In its current Met production, Dead man walking opens with a graphic depiction of the rape and murders of two teenagers and ends with another very vivid death; as with some of its other offerings, the Met uses a content warning regarding the work.

In his conversation with NPR, Proctor contrasted Dead man walking along with other much older operas in which sexual violence, rape, suicide and murder are major plot themes. Dead man walking, she argued, is based on a true story, while other operas that are canonical but also violent are fictional and therefore less potentially traumatic. These operas – all scheduled as part of the Met’s 2023-24 broadcast season, and which Proctor still plans to broadcast – include Bizet’s. Carmen and that of Gounod Romeo and Julietas well as that of Puccini Turandot And Madame Papillon.

Proctor also opposes Hours, composer Kevin Puts’ 2022 retelling of Michael Cunningham’s novel of the same name, which in turn draws on the life and work of author Virginia Woolf. Despite HoursA fiction, Proctor states that this opera “is also not suitable for the general public” because the plot involves suicide.

Proctor says the libretto for composer John Adams’ 2000 opera-oratorio El Niñowhich speaks of the birth of Jesus and which mixes, among other things, evangelical stories alongside texts by several poets and the librettist Peter Sellars, is “unbiblical” and “unsuitable” for its listeners.

Other works challenged by WCPE include Terence Blanchard’s opera Championwhich was first presented at the Met last April.

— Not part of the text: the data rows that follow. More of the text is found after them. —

-- ==== Sys2Proof/Laws/Frames.lean ====
section
/-! SUPPORT. What each shared operation may touch, said once: every part of the state outside the list is as it was. -/

namespace Sys2Proof.Machine

open Sys2Proof

variable (s : State)

/-! ## Plain writes -/

theorem passTime_keeps (ms : Nat) : Keeps [.elapsed, .clock] s (s.passTime ms) := by
  intro p hp; cases p <;> first | rfl | simp at hp

theorem raise_keeps (c : NoticeClass) (x : Subject) : Keeps [.latches] s (s.raise c x) := by
  intro p hp; cases p <;> first | rfl | simp at hp

theorem modifyHead_keeps (h : HeadId) (f : Head → Head) : Keeps [.heads] s (s.modifyHead h f) := by
  intro p hp; cases p <;> first | rfl | simp at hp

theorem modifyLine_keeps (l : Nat) (f : Line → Line) : Keeps [.lines] s (s.modifyLine l f) := by
  intro p hp; cases p <;> first | rfl | simp at hp

theorem setLane_keeps (n : Nat) (la : Lane) : Keeps [.lanes] s (s.setLane n la) := by
  intro p hp; cases p <;> first | rfl | simp at hp

theorem modifyCabin_keeps (k : Nat) (f : Cabin → Cabin) : Keeps [.cabins] s (s.modifyCabin k f) := by
  intro p hp; cases p <;> first | rfl | simp at hp

theorem modifyPerson_keeps (k : Nat) (f : Person → Person) : Keeps [.persons] s (s.modifyPerson k f) := by
  intro p hp; cases p <;> first | rfl | simp at hp

theorem modifyFolio_keeps (k : Nat) (f : Folio → Folio) : Keeps [.folios] s (s.modifyFolio k f) := by
  intro p hp; cases p <;> first | rfl | simp at hp

theorem setIntake_keeps (c : HeadClass) (q : Intake) : Keeps [.doorIn, .purchaseIn, .laneIn] s (s.setIntake c q) := by
  intro p hp; cases c <;> cases p <;> first | rfl | simp at hp

theorem setBank_keeps (n : Nat) (b : Bank) : Keeps [.bank0, .bank1] s (s.setBank n b) := by
  intro p hp
  unfold State.setBank
  split <;> cases p <;> first | rfl | simp at hp

/-! ## Queues and intakes -/

theorem dropOldest_keeps (c : HeadClass) : Keeps [.doorIn, .purchaseIn, .laneIn] s (s.dropOldest c) := setIntake_keeps s c _

theorem giveBackIntake_keeps (c : HeadClass) : Keeps [.doorIn, .purchaseIn, .laneIn] s (s.giveBackIntake c) := setIntake_keeps s c _

theorem giveBackOut_keeps (l : Nat) : Keeps [.lines] s (s.giveBackOut l) := modifyLine_keeps s l _

theorem giveBackEntry_keeps (e : Entry) : Keeps [.lines] s (s.giveBackEntry e) := by
  unfold State.giveBackEntry
  split
  · exact giveBackOut_keeps s _
  · exact keeps_refl _ s

theorem giveBackPoll_keeps (l : Nat) (holds : Option HeadClass) : Keeps [.lines, .doorIn, .purchaseIn, .laneIn] s (s.giveBackPoll l holds) := by
  cases holds with
  | none => exact keeps_refl _ s
  | some c => exact ((giveBackIntake_keeps s c).weaken (by simp)).trans ((giveBackOut_keeps _ l).weaken (by simp))

theorem enterIntake_keeps (h : HeadId) (c : HeadClass) (e : Event) : Keeps [.lines, .doorIn, .purchaseIn, .laneIn] s (s.enterIntake h c e) := by
  unfold State.enterIntake
  split
  · exact (setIntake_keeps s c _).weaken (by simp)
  · exact ((setIntake_keeps s c _).weaken (by simp)).trans ((giveBackOut_keeps _ _).weaken (by simp))

theorem sendDecision_keeps (e : Entry) (x : FrameContent) : Keeps [.lines] s (s.sendDecision e x) := modifyLine_keeps s _ _

theorem lineDeparture_keeps (h : HeadId) : Keeps [.lines, .doorIn, .purchaseIn, .laneIn] s (s.lineDeparture h) := by
  intro p hp; cases p <;> first | rfl | simp at hp

/-! ## Cabins -/

theorem indicatorWork_keeps (k : Nat) : Keeps [.cabins, .lines] s (s.indicatorWork k) := by
  unfold State.indicatorWork
  split
  · exact keeps_refl _ s
  · split
    · exact (modifyCabin_keeps s k _).weaken (by simp)
    · split
      · exact ((modifyLine_keeps s _ _).weaken (by simp)).trans ((modifyCabin_keeps _ k _).weaken (by simp))
      · exact (modifyCabin_keeps s k _).weaken (by simp)

theorem privacyLapse_keeps (k : Nat) : Keeps [.cabins, .lines] s (s.privacyLapse k) := by
  unfold State.privacyLapse
  split
  · exact keeps_refl _ s
  · split
    · exact ((modifyCabin_keeps s k _).weaken (by simp)).trans (indicatorWork_keeps _ k)
    · exact keeps_refl _ s

theorem countDown_keeps (k : Nat) : Keeps [.cabins, .lines] s (s.countDown k) := by
  unfold State.countDown
  split
  · exact keeps_refl _ s
  · have h := (modifyCabin_keeps s k (fun c => { c with aboard := c.aboard - 1 })).weaken (m := [.cabins, .lines]) (by simp)
    split
    · exact h.trans (privacyLapse_keeps _ k)
    · exact h

theorem countUp_keeps (k : Nat) : Keeps [.cabins] s (s.countUp k) := modifyCabin_keeps s k _

theorem joinCabin_keeps (slot : Nat) (p : Presence) (n : Nat) : Keeps [.cabins] s (s.joinCabin slot p n) := by
  unfold State.joinCabin
  split
  · exact keeps_refl _ s
  · split
    · exact (modifyCabin_keeps s _ _).trans (countUp_keeps _ _)
    · exact modifyCabin_keeps s _ _

theorem leaveCabin_keeps (slot : Nat) (p : Presence) (n : Nat) : Keeps [.cabins, .lines] s (s.leaveCabin slot p n) := by
  unfold State.leaveCabin
  split
  · exact keeps_refl _ s
  · split
    · exact ((modifyCabin_keeps s _ _).weaken (by simp)).trans (countDown_keeps _ _)
    · exact (modifyCabin_keeps s _ _).weaken (by simp)

theorem presenceAtCabin_keeps (a b : Presence) (n : Nat) : Keeps [.cabins, .lines] s (s.presenceAtCabin a b n) := by
  unfold State.presenceAtCabin
  split
  · exact keeps_refl _ s
  · split
    · exact (countUp_keeps s _).weaken (by simp)
    · split
      · exact countDown_keeps s _
      · exact keeps_refl _ s

theorem presenceAtCabins_keeps (ns : List Nat) (a b : Presence) : Keeps [.cabins, .lines] s (s.presenceAtCabins ns a b) :=
  keeps_foldl _ (fun s n => presenceAtCabin_keeps s a b n) ns s

theorem unbindCabin_keeps (n : Nat) : Keeps [.cabins] s (s.unbindCabin n) := by
  unfold State.unbindCabin
  split
  · exact keeps_refl _ s
  · exact modifyCabin_keeps s _ _

theorem bindCabin_keeps (n : Nat) (h : HeadId) : Keeps [.cabins] s (s.bindCabin n h) := by
  unfold State.bindCabin
  split
  · exact keeps_refl _ s
  · exact modifyCabin_keeps s _ _

theorem cabinEntry_keeps (hd : Head) : Keeps [.cabins, .lines] s (s.cabinEntry hd) := by
  unfold State.cabinEntry
  split
  · split
    · exact indicatorWork_keeps s _
    · exact keeps_refl _ s
  · exact keeps_refl _ s
  · exact keeps_refl _ s

theorem indicatorLost_keeps (n : Nat) : Keeps [.cabins] s (s.indicatorLost n) := by
  unfold State.indicatorLost
  split
  · exact keeps_refl _ s
  · exact modifyCabin_keeps s _ _

/-! ## Charges -/

theorem evaluateJournal_keeps : Keeps [.latches] s s.evaluateJournal := by
  unfold State.evaluateJournal
  split
  · exact raise_keeps s _ _
  · exact keeps_refl _ s

theorem releaseAmounts_keeps (h : Hold) : Keeps [.folios, .persons] s (s.releaseAmounts h) :=
  ((modifyFolio_keeps s _ _).weaken (by simp)).trans ((modifyPerson_keeps _ _ _).weaken (by simp))

theorem releaseHold_keeps (id : HeadId) (h : Hold) : Keeps [.folios, .persons, .heads] s (s.releaseHold id h) :=
  ((releaseAmounts_keeps s h).weaken (by simp)).trans ((modifyHead_keeps _ _ _).weaken (by simp))

theorem holdDeparture_keeps (id : HeadId) : Keeps [.folios, .persons, .heads, .deferred] s (s.holdDeparture id) := by
  unfold State.holdDeparture
  split
  · exact keeps_refl _ s
  · split
    · exact keeps_refl _ s
    · split
      · intro p hp; cases p <;> first | rfl | simp at hp
      · exact (releaseHold_keeps s id _).weaken (by simp)

theorem applyConfirm_keeps (h : Hold) : Keeps [.journal, .folios, .persons, .latches] s (s.applyConfirm h) := by
  have a : Keeps [.journal, .folios, .persons, .latches] s { s with journal := s.journal ++ [s.entryOf h s.nextCharge] } := by
    intro p hp; cases p <;> first | rfl | simp at hp
  exact ((a.trans ((modifyFolio_keeps _ _ _).weaken (by simp))).trans ((modifyPerson_keeps _ _ _).weaken (by simp))).trans
    ((evaluateJournal_keeps _).weaken (by simp))

theorem applyDeferred_keeps (d : Deferred) : Keeps [.journal, .folios, .persons, .latches, .heads, .lines] s (s.applyDeferred d) := by
  unfold State.applyDeferred
  split
  · exact (applyConfirm_keeps s _).weaken (by simp)
  · split
    · exact keeps_refl _ s
    · rename_i h _
      have a := ((applyConfirm_keeps s h).weaken (m := [.journal, .folios, .persons, .latches, .heads, .lines]) (by simp)).trans
        ((modifyHead_keeps _ d.head (fun hd => { hd with hold := none })).weaken (by simp))
      simp only
      split
      · exact a.trans ((modifyLine_keeps _ _ _).weaken (by simp))
      · exact a

theorem completeReconcile_keeps (sc : Scan) :
    Keeps [.folios, .persons, .heads, .lines, .latches, .journal, .scanner, .deferred, .intakeWaits] s (s.completeReconcile sc) := by
  have a : Keeps [.folios, .persons, .heads, .lines, .latches, .journal, .scanner, .deferred, .intakeWaits] s
      (((s.modifyFolio sc.slot (fun f => f.installed sc)).raise .RECONCILE_DONE (.folio sc.slot)).deferred.foldl State.applyDeferred
        ((s.modifyFolio sc.slot (fun f => f.installed sc)).raise .RECONCILE_DONE (.folio sc.slot))) :=
    (((modifyFolio_keeps s _ _).weaken (by simp)).trans ((raise_keeps _ _ _).weaken (by simp))).trans
      ((keeps_foldl _ applyDeferred_keeps _ _).weaken (by simp))
  refine a.trans ?_
  intro p hp; cases p <;> first | rfl | simp at hp

theorem bookRetired_keeps (e : JournalEntry) : Keeps [.folios] s (s.bookRetired e) := by
  unfold State.bookRetired
  split
  · exact keeps_refl _ s
  · split
    · exact modifyFolio_keeps s _ _
    · exact keeps_refl _ s

/-! ## Census, banks and crossings -/

theorem censusHandoff_keeps (slot : Nat) (a b : Option Standing) : Keeps [.census, .sweeper] s (s.censusHandoff slot a b) := by
  intro p hp; cases p <;> first | rfl | simp at hp

theorem removeBankHolds_keeps : Keeps [.lanes] s s.removeBankHolds := by
  intro p hp; cases p <;> first | rfl | simp at hp

theorem addBankHolds_keeps : Keeps [.lanes] s s.addBankHolds := by
  intro p hp; cases p <;> first | rfl | simp at hp

theorem swapBanks_keeps : Keeps [.bank0, .bank1, .lanes, .latches] s s.swapBanks :=
  ((((setBank_keeps s _ _).weaken (by simp)).trans ((setBank_keeps _ _ _).weaken (by simp))).trans
    ((removeBankHolds_keeps _).weaken (by simp))).trans ((raise_keeps _ _ _).weaken (by simp))

theorem swapCheck_keeps : Keeps [.bank0, .bank1, .lanes, .latches] s s.swapCheck := by
  unfold State.swapCheck
  split
  · exact swapBanks_keeps s
  · exact keeps_refl _ s

theorem appendCrossing_keeps (c : Crossing) : Keeps [.bank0, .bank1, .nextCrossing] s (s.appendCrossing c) := by
  refine ((setBank_keeps s s.fillingNumber
    ⟨s.filling.state, s.filling.records ++ [{ c with number := s.nextCrossing }]⟩).weaken (m := [.bank0, .bank1, .nextCrossing])
    (by simp)).trans ?_
  intro p hp; cases p <;> first | rfl | simp at hp

theorem changePresence_keeps (slot : Nat) (p : Person) (after : Presence) :
    Keeps [.persons, .census, .sweeper, .cabins, .lines] s (s.changePresence slot p after) := by
  have a : Keeps [.persons, .census, .sweeper, .cabins, .lines] s
      { s with persons := s.persons.set slot { p with presence := after, lastCrossing := some s.clock.time } } := by
    intro p hp; cases p <;> first | rfl | simp at hp
  exact (a.trans ((censusHandoff_keeps _ _ _ _).weaken (by simp))).trans ((presenceAtCabins_keeps _ _ _ _).weaken (by simp))

theorem commitCrossing_keeps (n : Nat) (pc : Pending) (cause : Cause) :
    Keeps [.persons, .census, .sweeper, .cabins, .lines, .lanes, .bank0, .bank1, .nextCrossing, .latches] s (s.commitCrossing n pc cause) := by
  unfold State.commitCrossing
  split
  · exact keeps_refl _ s
  · exact ((((changePresence_keeps s _ _ _).weaken (by simp)).trans ((appendCrossing_keeps _ _).weaken (by simp))).trans
      ((setLane_keeps _ _ _).weaken (by simp))).trans ((swapCheck_keeps _).weaken (by simp))

theorem abandonCrossing_keeps (n : Nat) : Keeps [.lanes] s (s.abandonCrossing n) := setLane_keeps s _ _

theorem loseCrossing_keeps (n : Nat) : Keeps [.lanes, .latches] s (s.loseCrossing n) :=
  ((abandonCrossing_keeps s n).weaken (by simp)).trans ((raise_keeps _ _ _).weaken (by simp))

theorem laneDeparture_keeps (n : Nat) : Keeps [.lanes, .latches] s (s.laneDeparture n) := by
  have b : Keeps [.lanes, .latches] s (if (s.lane n).pending.isSome = true then s.loseCrossing n else s) := by
    split
    · exact loseCrossing_keeps s n
    · exact keeps_refl _ s
  unfold State.laneDeparture
  simp only
  split
  · exact keeps_refl _ s
  all_goals exact b.trans ((setLane_keeps _ _ _).weaken (by simp))

/-! ## Heads -/

theorem failPush_keeps (h : HeadId) : Keeps [.lines, .heads] s (s.failPush h) := by
  unfold State.failPush
  split
  · exact keeps_refl _ s
  · split
    · exact ((modifyLine_keeps s _ _).weaken (by simp)).trans ((modifyHead_keeps _ _ _).weaken (by simp))
    · exact keeps_refl _ s
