-- ==== Sys2Proof/Tests/Slice0.lean ====
section
/-! SUPPORT. Tests. The ill-formed commands that `Instr.wf` refuses; the manual's worked examples; a word of each family of requests spelled
out from R191 and R192; and, for each statement with hypotheses, a state and operands that meet them, clause by clause. -/

namespace Sys2Proof.Tests

open Sys2Proof Sys2Proof.Machine

/-! ## Ill-formed commands -/

/-- A UID field of nine bytes, one short. -/
def shortUid : RawUid := ⟨4, [4, 161, 9, 0, 0, 0, 0, 0, 0]⟩

def goodPerson : PersonFields := ⟨100, 0, 0, 0, none, none, [101], some 0, 1, none, 0, 0, 0⟩

theorem test_wf_refuses_empty_transaction :
    (Instr.requestFrameTaken []).wf = false ∧ (Instr.truncatedFrame []).wf = false ∧ (Instr.readTransaction 0).wf = false := by decide
theorem test_wf_refuses_wide_numbers :
    (Instr.clockSet 0 4294967296).wf = false ∧ (Instr.paramSet 0 256 0).wf = false ∧ (Instr.paramSet 0 0 2147483648).wf = false
      ∧ (Instr.paramSet 0 0 (-2147483649)).wf = false ∧ (Instr.paramGet 0 (some 256)).wf = false
      ∧ (Instr.noticeMask 0 65536).wf = false ∧ (Instr.noticeClear 0 65536).wf = false := by decide
theorem test_wf_refuses_person_fields :
    (Instr.personPut 0 65536 goodPerson).wf = false ∧ (Instr.personPut 0 0 { goodPerson with category := 256 }).wf = false
      ∧ (Instr.personPut 0 0 { goodPerson with cabins := [1, 2, 3] }).wf = false
      ∧ (Instr.personPut 0 0 { goodPerson with shift := some (4294967296, 0) }).wf = false
      ∧ (Instr.personPut 0 0 { goodPerson with folio := some 65536 }).wf = false
      ∧ (Instr.personGet 0 256 0).wf = false ∧ (Instr.personDrop 0 65536).wf = false := by decide
theorem test_wf_refuses_uids :
    (Instr.cardEnrol 0 shortUid 0 0 0).wf = false ∧ (Instr.cardRevoke 0 shortUid 0).wf = false
      ∧ (Instr.cardSuspend 0 shortUid 0).wf = false ∧ (Instr.cardResume 0 shortUid 0).wf = false
      ∧ (Instr.cardFind 0 shortUid).wf = false := by decide
theorem test_wf_refuses_cabin_and_folio_fields :
    (Instr.cabinPut 0 65536 0).wf = false ∧ (Instr.cabinGet 0 65536).wf = false ∧ (Instr.cabinDrop 0 65536).wf = false
      ∧ (Instr.privacySet 0 1 256).wf = false ∧ (Instr.indicatorOnRoom 16).wf = false
      ∧ (Instr.folioPut 0 0 ⟨1, 0, 0, none, 9223372036854775808, 0⟩).wf = false
      ∧ (Instr.folioPut 0 0 ⟨1, 0, 0, some ⟨0, 4294967296, 0⟩, 0, 0⟩).wf = false
      ∧ (Instr.folioLimit 0 0 4294967296).wf = false ∧ (Instr.folioState 0 0 256).wf = false
      ∧ (Instr.folioGet 0 256 0).wf = false ∧ (Instr.folioFree 0 65536).wf = false := by decide
theorem test_wf_refuses_charge_fields :
    (Instr.venuePut 0 256 0 0).wf = false ∧ (Instr.upstreamSet 0 256).wf = false ∧ (Instr.journalBase 0 4294967296).wf = false
      ∧ (Instr.chargesRead 0 0 65536).wf = false ∧ (Instr.chargesRetire 0 4294967296).wf = false
      ∧ (Instr.holdExpiry 0 201).wf = false := by decide
theorem test_wf_refuses_lane_fields :
    (Instr.lanePut 0 0 256 0).wf = false ∧ (Instr.laneOpen 0 256).wf = false ∧ (Instr.laneHold 0 256).wf = false
      ∧ (Instr.laneRelease 0 256).wf = false ∧ (Instr.laneClose 0 256).wf = false ∧ (Instr.laneGet 0 256).wf = false
      ∧ (Instr.pendingTimeout 8).wf = false ∧ (Instr.officerWaitExpiry 8).wf = false := by decide
theorem test_wf_refuses_bank_fields :
    (Instr.crossingsRead 0 65536 1).wf = false ∧ (Instr.bankRelease 0 256).wf = false ∧ (Instr.crossingBase 0 4294967296).wf = false
      ∧ (Instr.presenceSet 0 65536 1).wf = false ∧ (Instr.missingRead 0 256 1).wf = false := by decide
theorem test_wf_refuses_line_fields :
    (Instr.lineStart 0 256).wf = false ∧ (Instr.lineStop 0 256).wf = false ∧ (Instr.lineGet 0 256).wf = false
      ∧ (Instr.turnStart 16).wf = false ∧ (Instr.groupFrameSent 16).wf = false ∧ (Instr.answerReceived 0 []).wf = false
      ∧ (Instr.answerTimeout 16).wf = false ∧ (Instr.settingsPushEnqueue 16).wf = false
      ∧ (Instr.settingsPush 0 0 255 [1] (some [0])).wf = false
      ∧ (Instr.settingsPush 0 0 255 (List.replicate 256 0) none).wf = false := by decide +kernel
theorem test_wf_refuses_head_fields :
    (Instr.headPut 0 0 1 ⟨256, 0, 0, none⟩).wf = false ∧ (Instr.headPut 0 0 1 ⟨0, 65536, 0, none⟩).wf = false
      ∧ (Instr.headPut 0 0 1 ⟨0, 1, 0, some 256⟩).wf = false ∧ (Instr.headDrop 0 256 1).wf = false
      ∧ (Instr.headGet 0 0 256).wf = false ∧ (Instr.headTune 0 0 1 256).wf = false
      ∧ (Instr.tuneFrameEnqueue 0 0).wf = false ∧ (Instr.tuneTimeout 0 201).wf = false ∧ (Instr.faultRetryExpiry 16 1).wf = false
      ∧ (Instr.headDueForTune 0 0).wf = false ∧ (Instr.tuneOverdue 0 0).wf = false := by decide

/-! ## The manual's worked examples -/

/-- "123456789" in ASCII, the check string of R194. -/
def digits : List Byte := [0x31, 0x32, 0x33, 0x34, 0x35, 0x36, 0x37, 0x38, 0x39]

theorem test_crc16_of_digits : crc16 digits = 0x29B1#16 := by decide +kernel
theorem test_crc8_of_digits : crc8 digits = 0xF4#8 := by decide +kernel

/-- The four readings of 9.9. -/
theorem test_field_correction :
    corrected 812 3020 2210 200 900 = some 643 ∧ corrected 812 3020 1600 200 900 = some 450
      ∧ corrected 812 3020 700 200 900 = some 164 ∧ corrected 812 3020 4095 200 900 = some 1000 := by decide
theorem test_outcomes : outcomeOf (some 643) = some .GOOD ∧ outcomeOf (some 450) = some .WEAK ∧ outcomeOf (some 164) = none := by decide

/-- The bucket table of 1.5, with the power-on bucket bytes and with A = 3, B = 7. -/
theorem test_buckets :
    State.reset.bucketOf [4, 161, 124, 62] = 1185 ∧ State.reset.bucketOf [4, 18, 201, 90, 7, 128, 33] = 1042
      ∧ State.reset.bucketOf [9, 161, 0, 0] = 417 := by decide
theorem test_buckets_of_other_bytes :
    let s := { State.reset with params := { Params.default with bucketA := 3, bucketB := 7 } }
    s.bucketOf [4, 161, 124, 62] = 1536 ∧ s.bucketOf [4, 18, 201, 90, 7, 128, 33] = 512 := by decide

/-- The folio days of 3.6: 512 at ship time 44,300,000, and 511 once the day offset is 64,000. -/
theorem test_folio_day :
    ({ State.reset with clock := ⟨.SET, 44300000, 0⟩ } : State).folioDay = 512
      ∧ ({ State.reset with clock := ⟨.SET, 44300000, 0⟩, params := { Params.default with dayOffset := 64000 } } : State).folioDay
          = 511 := by decide

/-- The bar tab of 4.7: FULL package, cap 1,400, two units left, 1,800 bp. -/
theorem test_bar_tab :
    let f := computeFigures (some ⟨.FULL, 1400, 15⟩) ⟨1800, true⟩ 2
      [⟨.SOFT, 450, 2⟩, ⟨.ALCOHOLIC, 1650, 3⟩, ⟨.FOOD, 895, 1⟩, ⟨.RETAIL, 2499, 1⟩]
    f.gross = 9244 ∧ f.covered = 2800 ∧ f.gratuity = 710 ∧ f.total = 7154 ∧ f.units = 2 := by decide

/-- The covered purchase of 4.7, and the same with a price above the cap. -/
theorem test_soft_package :
    (computeFigures (some ⟨.SOFT, 600, 6⟩) ⟨1500, true⟩ 5 [⟨.SOFT, 550, 2⟩]).total = 0
      ∧ (computeFigures (some ⟨.SOFT, 600, 6⟩) ⟨1500, true⟩ 5 [⟨.SOFT, 650, 2⟩]).total = 115 := by decide

/-- The tie of 4.7: line 0 takes both units, and a half is rounded up. -/
theorem test_allocation_tie :
    let f := computeFigures (some ⟨.FULL, 1000, 8⟩) ⟨1125, true⟩ 2
      [⟨.ALCOHOLIC, 1200, 2⟩, ⟨.SOFT, 1000, 1⟩, ⟨.ALCOHOLIC, 800, 4⟩]
    f.covered = 2000 ∧ f.gratuity = 518 ∧ f.total = 5118 := by decide

/-! ## Request bodies, spelled out byte by byte from R191 and R192 -/

theorem test_decode_clock_set : decodeRequest 0x01 7 [0x02, 0xA3, 0xF7, 0x60] = .request (.clockSet 7 44300128) := by decide
theorem test_decode_param_set : decodeRequest 0x03 1 [0x11, 0xFF, 0xFF, 0xFF, 0xFE] = .request (.paramSet 1 17 (-2)) := by decide
theorem test_decode_card_enrol :
    decodeRequest 0x13 2 [4, 4, 161, 124, 62, 0, 0, 0, 0, 0, 0, 0x00, 0x05, 0x09, 0x00]
      = .request (.cardEnrol 2 ⟨4, [4, 161, 124, 62, 0, 0, 0, 0, 0, 0]⟩ 5 9 0) := by decide
theorem test_decode_person_put :
    decodeRequest 0x10 0
      ([0x00, 0x01] ++ [0, 0, 0, 100] ++ [1] ++ [1] ++ [0, 0, 0, 4] ++ [1, 0, 0, 0, 10, 0, 0, 0, 20] ++ [0] ++ [1, 0x00, 0x65]
        ++ [1, 0x00, 0x00] ++ [1] ++ [0] ++ [0, 0, 1])
      = .request (.personPut 0 1 ⟨100, 1, 1, 4, some (10, 20), none, [101], some 0, 1, none, 0, 0, 1⟩) := by decide
theorem test_decode_cabin_put : decodeRequest 0x20 0 [0x27, 0x0F, 31] = .request (.cabinPut 0 9999 31) := by decide
theorem test_decode_folio_put :
    decodeRequest 0x30 0
      ([0x0F, 0xFF] ++ [0, 0, 0, 30] ++ [0] ++ [0, 3, 0x0D, 0x40] ++ [1, 1, 0, 0, 3, 0x84, 10]
        ++ [0xFF, 0xFF, 0xFF, 0xFF, 0xFF, 0xFF, 0xFF, 0x9C] ++ [0, 0, 0, 0])
      = .request (.folioPut 0 4095 ⟨30, 0, 200000, some ⟨1, 900, 10⟩, -100, 0⟩) := by decide
theorem test_decode_lane_put : decodeRequest 0x40 3 [7, 1, 0] = .request (.lanePut 3 7 1 0) := by decide
theorem test_decode_crossings_read : decodeRequest 0x47 3 [0x01, 0xFF, 0x00, 32] = .request (.crossingsRead 3 511 32) := by decide
theorem test_decode_line_stop : decodeRequest 0x51 0 [15] = .request (.lineStop 0 15) := by decide
theorem test_decode_head_put :
    decodeRequest 0x53 0 [4, 10, 0, 0x00, 0x65, 3, 1, 224] = .request (.headPut 0 4 10 ⟨0, 101, 3, some 224⟩) := by decide
theorem test_decode_settings_push :
    decodeRequest 0x57 0 [4, 10, 2, 0xAA, 0xBB, 0] = .request (.settingsPush 0 4 10 [0xAA, 0xBB] none) := by decide
theorem test_decode_refusals :
    decodeRequest 0x09 0 [] = .unknownKind ∧ decodeRequest 0x58 0 [0] = .unknownKind
      ∧ decodeRequest 0x02 0 [0] = .badLength ∧ decodeRequest 0x01 0 [0, 0, 0] = .badLength
      ∧ decodeRequest 0x04 0 [2, 0] = .badLength := by decide
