-- ==== Sys2Proof/Word.lean ====
section
/-! DEFINITION. The micro-operation word (30_encoding.md R100). -/

namespace Sys2Proof

/-- One micro-operation word: 16 bits, bit 0 the least significant (R10, R100). -/
abbrev Word := BitVec 16

end Sys2Proof
end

Champion is based on the real-life biography of boxer Emile Griffith, a gay fighter who won several world titles in the 1960s and who killed fellow boxer Benny Paret in the ring after taunting Griffith for his sexuality. WCPE refused to broadcast the Met’s Champion released earlier this year because the booklet “contained vulgar language and a theme unsuitable for the general public.” (The Met told NPR that in addition to providing advance notice and content advisories to stations as needed, the Met mutes profanity and questionable language on radio broadcasts.)

Blanchard is the first black composer to have a work staged at the Metropolitan Opera. Blanchard’s other opera, The fire locked in my bones, premiered at the Met in 2021; it is based on author Charles M. Blow’s memoir of his childhood in rural Louisiana as a young black boy. WCPE also plans not to air this season’s Met show The fire locked in my bones; in his letter, Proctor says that Fire “addresses adult themes and contains offensive language clearly audible to everyone, including children.”

WCPE also plans to reject another work by a black composer and librettist on a black subject: the biography of Anthony Davis and Thulani Davis. X: The Life and Times of Malcolm. The supervisor also calls X objectionable based on adult themes and offensive language.

WCPE also plans not to broadcast the opera by the late Mexican composer Daniel Catán Florencia in the Amazon. Florence, premiered in 1996, was the first Spanish-language work commissioned by major American opera houses; it was originally produced by the Houston Grand Opera, Los Angeles Opera and Seattle Opera. In his letter, Proctor states Florencewhich to New York Times described as “luxuriously lyrical” when it premiered nearly 30 years ago, “simply outside the bounds of our musical format guidelines.”

The Met’s Saturday afternoon broadcasts are scheduled to begin December 9 and continue through June 2024. The Met has broadcast productions from its home since 1931; currently, broadcasts are broadcast in 35 countries around the world, including via 600 stations in the United States.